Show every line of the records below that contains the word "unfold".

··· Source material ···

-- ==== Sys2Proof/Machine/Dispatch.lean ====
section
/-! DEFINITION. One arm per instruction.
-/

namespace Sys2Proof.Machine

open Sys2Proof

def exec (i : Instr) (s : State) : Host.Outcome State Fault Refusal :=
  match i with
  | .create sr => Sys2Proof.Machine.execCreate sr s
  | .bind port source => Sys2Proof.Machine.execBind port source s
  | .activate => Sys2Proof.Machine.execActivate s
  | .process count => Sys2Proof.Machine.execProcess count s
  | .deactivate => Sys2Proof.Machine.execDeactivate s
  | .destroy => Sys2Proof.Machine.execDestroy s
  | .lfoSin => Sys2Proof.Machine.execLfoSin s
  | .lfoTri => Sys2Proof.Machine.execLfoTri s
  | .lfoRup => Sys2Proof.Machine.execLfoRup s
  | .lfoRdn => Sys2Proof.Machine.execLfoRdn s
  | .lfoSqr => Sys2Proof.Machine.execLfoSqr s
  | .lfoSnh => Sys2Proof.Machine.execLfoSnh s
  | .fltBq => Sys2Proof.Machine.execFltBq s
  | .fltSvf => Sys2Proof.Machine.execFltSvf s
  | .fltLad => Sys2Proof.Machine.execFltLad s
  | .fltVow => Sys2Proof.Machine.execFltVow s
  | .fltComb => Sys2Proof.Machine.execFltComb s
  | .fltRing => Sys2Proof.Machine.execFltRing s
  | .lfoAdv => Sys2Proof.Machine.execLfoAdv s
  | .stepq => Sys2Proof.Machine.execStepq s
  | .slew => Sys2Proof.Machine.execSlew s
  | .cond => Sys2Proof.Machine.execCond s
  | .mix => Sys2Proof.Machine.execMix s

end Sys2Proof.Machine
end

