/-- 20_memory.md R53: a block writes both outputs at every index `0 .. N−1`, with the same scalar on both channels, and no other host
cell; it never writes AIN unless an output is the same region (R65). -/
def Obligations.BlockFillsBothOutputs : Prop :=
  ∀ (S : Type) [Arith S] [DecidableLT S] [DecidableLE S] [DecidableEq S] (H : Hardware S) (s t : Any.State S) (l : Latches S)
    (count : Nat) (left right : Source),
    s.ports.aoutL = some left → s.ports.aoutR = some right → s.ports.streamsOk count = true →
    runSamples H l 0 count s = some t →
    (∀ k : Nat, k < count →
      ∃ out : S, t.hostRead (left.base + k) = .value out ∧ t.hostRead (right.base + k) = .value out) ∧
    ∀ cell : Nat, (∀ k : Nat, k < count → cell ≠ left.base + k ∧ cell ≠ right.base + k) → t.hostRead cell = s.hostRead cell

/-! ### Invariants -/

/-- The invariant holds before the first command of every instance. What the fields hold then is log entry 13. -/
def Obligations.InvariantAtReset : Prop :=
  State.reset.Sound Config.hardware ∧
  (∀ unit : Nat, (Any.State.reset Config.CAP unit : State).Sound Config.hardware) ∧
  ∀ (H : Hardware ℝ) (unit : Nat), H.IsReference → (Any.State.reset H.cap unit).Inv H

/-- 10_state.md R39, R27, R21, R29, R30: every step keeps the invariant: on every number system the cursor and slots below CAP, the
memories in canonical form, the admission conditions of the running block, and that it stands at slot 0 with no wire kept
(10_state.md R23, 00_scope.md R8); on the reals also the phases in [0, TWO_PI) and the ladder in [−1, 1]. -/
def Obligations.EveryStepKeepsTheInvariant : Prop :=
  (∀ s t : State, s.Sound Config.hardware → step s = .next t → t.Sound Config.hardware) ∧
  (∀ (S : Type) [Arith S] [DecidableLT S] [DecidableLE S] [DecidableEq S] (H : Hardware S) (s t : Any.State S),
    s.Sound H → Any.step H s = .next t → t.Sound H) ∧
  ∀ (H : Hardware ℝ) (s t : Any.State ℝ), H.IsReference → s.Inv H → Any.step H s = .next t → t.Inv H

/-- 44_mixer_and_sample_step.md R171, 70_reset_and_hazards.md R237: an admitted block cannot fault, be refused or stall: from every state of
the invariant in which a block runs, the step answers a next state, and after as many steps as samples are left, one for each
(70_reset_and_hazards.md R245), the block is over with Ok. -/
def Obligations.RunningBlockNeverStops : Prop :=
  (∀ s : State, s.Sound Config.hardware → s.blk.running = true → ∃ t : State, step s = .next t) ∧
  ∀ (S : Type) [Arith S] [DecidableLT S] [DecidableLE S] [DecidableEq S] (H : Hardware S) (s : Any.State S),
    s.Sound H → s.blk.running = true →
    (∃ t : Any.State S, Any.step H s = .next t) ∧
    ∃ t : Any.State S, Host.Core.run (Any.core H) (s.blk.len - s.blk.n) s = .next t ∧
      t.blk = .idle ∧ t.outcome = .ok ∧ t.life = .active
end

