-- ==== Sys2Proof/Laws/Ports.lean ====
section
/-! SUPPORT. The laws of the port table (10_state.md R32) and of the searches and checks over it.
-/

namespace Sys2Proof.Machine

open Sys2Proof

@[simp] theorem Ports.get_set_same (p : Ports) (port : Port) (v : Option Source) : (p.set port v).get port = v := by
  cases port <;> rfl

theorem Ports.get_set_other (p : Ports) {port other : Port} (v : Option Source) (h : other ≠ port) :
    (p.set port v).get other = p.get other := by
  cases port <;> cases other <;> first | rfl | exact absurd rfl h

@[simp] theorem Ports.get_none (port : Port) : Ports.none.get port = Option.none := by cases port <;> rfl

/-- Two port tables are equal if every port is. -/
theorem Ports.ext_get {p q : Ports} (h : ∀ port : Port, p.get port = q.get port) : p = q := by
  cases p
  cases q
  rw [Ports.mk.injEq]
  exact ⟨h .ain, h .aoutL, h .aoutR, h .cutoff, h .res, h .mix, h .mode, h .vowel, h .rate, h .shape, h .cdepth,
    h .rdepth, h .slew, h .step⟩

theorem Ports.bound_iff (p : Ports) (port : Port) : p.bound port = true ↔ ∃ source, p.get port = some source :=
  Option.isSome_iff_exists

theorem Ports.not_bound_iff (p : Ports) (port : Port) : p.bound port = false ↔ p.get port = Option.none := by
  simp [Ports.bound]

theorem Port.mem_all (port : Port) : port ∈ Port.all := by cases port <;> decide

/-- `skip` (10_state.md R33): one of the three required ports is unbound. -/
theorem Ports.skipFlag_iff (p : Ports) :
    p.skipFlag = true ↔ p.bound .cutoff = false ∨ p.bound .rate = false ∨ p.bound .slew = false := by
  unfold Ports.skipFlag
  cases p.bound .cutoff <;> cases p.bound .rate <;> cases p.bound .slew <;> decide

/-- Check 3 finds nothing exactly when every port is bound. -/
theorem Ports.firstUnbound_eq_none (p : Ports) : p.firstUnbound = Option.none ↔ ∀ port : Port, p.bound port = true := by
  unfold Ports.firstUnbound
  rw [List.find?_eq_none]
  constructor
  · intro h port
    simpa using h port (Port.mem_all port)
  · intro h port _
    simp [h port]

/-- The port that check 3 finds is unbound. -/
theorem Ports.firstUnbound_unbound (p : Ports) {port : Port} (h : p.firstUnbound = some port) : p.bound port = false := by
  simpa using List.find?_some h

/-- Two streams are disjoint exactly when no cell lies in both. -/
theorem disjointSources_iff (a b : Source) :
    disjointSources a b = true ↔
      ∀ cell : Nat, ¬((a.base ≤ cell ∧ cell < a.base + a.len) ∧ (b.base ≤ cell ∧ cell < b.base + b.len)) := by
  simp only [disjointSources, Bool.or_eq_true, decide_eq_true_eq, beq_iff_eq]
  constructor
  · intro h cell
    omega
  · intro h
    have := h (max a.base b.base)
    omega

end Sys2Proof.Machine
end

···

#### Answer to this exercise
  unfold Ports.skipFlag
  unfold Ports.firstUnbound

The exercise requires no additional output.